Hoje em dia é difícil imaginar o nosso quotidiano sem os gigantes da tecnologia, em que a Google, a Amazon, a Microsoft, a Meta ou o Twitter/X moldam a nossa vida, não apenas no modo como nos comunicamos, mas também como os nossos dados são armazenados, processados e muitas vezes, acessíveis a outras jurisdições.

O Regulamento Geral da Proteção de Dados (RGPD) e o Regulamento dos Serviços Digitais (DSA) foram marcos importantes, mas foram sobretudo medidas reativas. A Europa precisa de mais do que defesas, precisa de construir alternativas sólidas, competitivas e alinhadas com os seus valores democráticos e sociais.

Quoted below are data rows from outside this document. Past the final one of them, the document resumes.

@[simp] theorem State.wr8_sp (s : State) (x : Opnd8) (v : Byte) : (s.wr8 x v).sp = s.sp := by
  cases x <;> simp [State.wr8]
@[simp] theorem State.wr8_pc (s : State) (x : Opnd8) (v : Byte) : (s.wr8 x v).pc = s.pc := by
  cases x <;> simp [State.wr8]
@[simp] theorem State.wr8_flags (s : State) (x : Opnd8) (v : Byte) : (s.wr8 x v).flags = s.flags := by
  cases x <;> simp [State.wr8]
@[simp] theorem State.wr8_halted (s : State) (x : Opnd8) (v : Byte) : (s.wr8 x v).halted = s.halted := by
  cases x <;> simp [State.wr8]
@[simp] theorem State.wr8_illegal (s : State) (x : Opnd8) (v : Byte) : (s.wr8 x v).illegal = s.illegal := by
  cases x <;> simp [State.wr8]
@[simp] theorem State.wr8_io (s : State) (x : Opnd8) (v : Byte) : (s.wr8 x v).io = s.io := by
  cases x <;> simp [State.wr8]
@[simp] theorem State.wr8_nopAlias (s : State) (x : Opnd8) (v : Byte) : (s.wr8 x v).nopAlias = s.nopAlias := by
  cases x <;> simp [State.wr8]

@[simp] theorem State.jump_pc (s : State) (t : Word) : (s.jump t).pc = t := rfl
@[simp] theorem State.call_pc (s : State) (t : Word) : (s.call t).pc = t := rfl
@[simp] theorem State.ret_pc (s : State) : s.ret.pc = s.pop16.1 := rfl
@[simp] theorem State.fetch8_pc (s : State) : s.fetch8.2.pc = s.pc + 1 := rfl
@[simp] theorem State.raiseIllegalOpcode_halted (s : State) : s.raiseIllegalOpcode.halted = true := rfl
@[simp] theorem State.raiseIllegalOpcode_illegal (s : State) : s.raiseIllegalOpcode.illegal = true := rfl
@[simp] theorem State.push16_sp (s : State) (w : Word) : (s.push16 w).sp = s.sp - 1 - 1 := rfl
@[simp] theorem State.pop16_sp (s : State) : s.pop16.2.sp = s.sp + 1 + 1 := rfl
@[simp] theorem State.writeMem_mem (s : State) (x : Word) (v : Byte) :
    (s.writeMem x v).mem = Memory.write s.mem x.toNat v := rfl
@[simp] theorem State.writePort_io (s : State) (p v : Byte) :
    (s.writePort p v).io = Memory.write s.io p.toNat v := rfl

@[simp] theorem State.reg_setReg_same (s : State) (r : Reg8) (v : Byte) : (s.setReg r v).reg r = v := by
  cases r <;> rfl

theorem State.reg_setReg_other (s : State) {r r' : Reg8} (h : r' ≠ r) (v : Byte) :
    (s.setReg r v).reg r' = s.reg r' := by
  cases r <;> cases r' <;> first | rfl | exact absurd rfl h

@[simp] theorem State.setReg_reg_self (s : State) (r : Reg8) : s.setReg r (s.reg r) = s := by
  cases r <;> rfl

@[simp] theorem State.reg_setPair_sp (s : State) (r : Reg8) (v : Word) : (s.setPair .sp v).reg r = s.reg r := by
  cases r <;> rfl

end Sys2Proof.Machine
end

O problema é profundo! Quando ministérios, tribunais e escolas dependem de software extracomunitário, quando os dados sensíveis dos cidadãos estão em servidores controlados por empresas sujeitas a leis como o Cloud Act dos EUA, a soberania europeia é pouco mais do que uma ilusão.

O Nextcloud (alternativa ao Google Drive), o Mastodon (alternativa ao Twitter/X) ou o Proton Mail (serviço de e-mail cifrado sediado na Suíça) provam que há soluções viáveis, mas faltam-lhes escala. A Europa tem de parar de alimentar os monopólios que a enfraquecem e começar a investir no seu próprio ecossistema.

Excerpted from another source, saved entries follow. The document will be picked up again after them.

-- ==== Sys2Proof/Laws/PerInstr.lean ====
section
/-! SUPPORT. Per instruction: its encoding is a well-formed byte string, of the length its opcode asks for (R70, R73). -/

namespace Sys2Proof.Laws

/-- The encoding of an instruction is exactly one instruction by the length rule of its opcode. -/
def EncodingForm.Statement (i : Instr) : Prop := wellFormedBytes (encode i) = true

A GAIA-X foi uma boa ideia, enquanto cloud europeia soberana, contudo tem sido bloqueada por burocracia e falta de ambição política. Enquanto isso, a inteligência artificial, as redes 6G e os algoritmos que moldam o futuro são desenhados noutros continentes, com prioridades alheias aos direitos e liberdades europeias. A dependência tecnológica não é apenas uma questão económica, é uma ameaça à democracia.

A dependência digital vai muito além do setor civil. As inovações tecnológicas na guerra, tais como os enxames de drones, os sensores hiperprecisos e os sistemas de inteligência artificial autónomos, estão a reformular por completo o conceito de dissuasão, ameaçando tornar obsoletos os atuais arsenais nucleares. Num futuro onde a precisão, a automação e o controlo de dados ditarão a supremacia militar, a Europa não pode depender de infraestruturas que não controla.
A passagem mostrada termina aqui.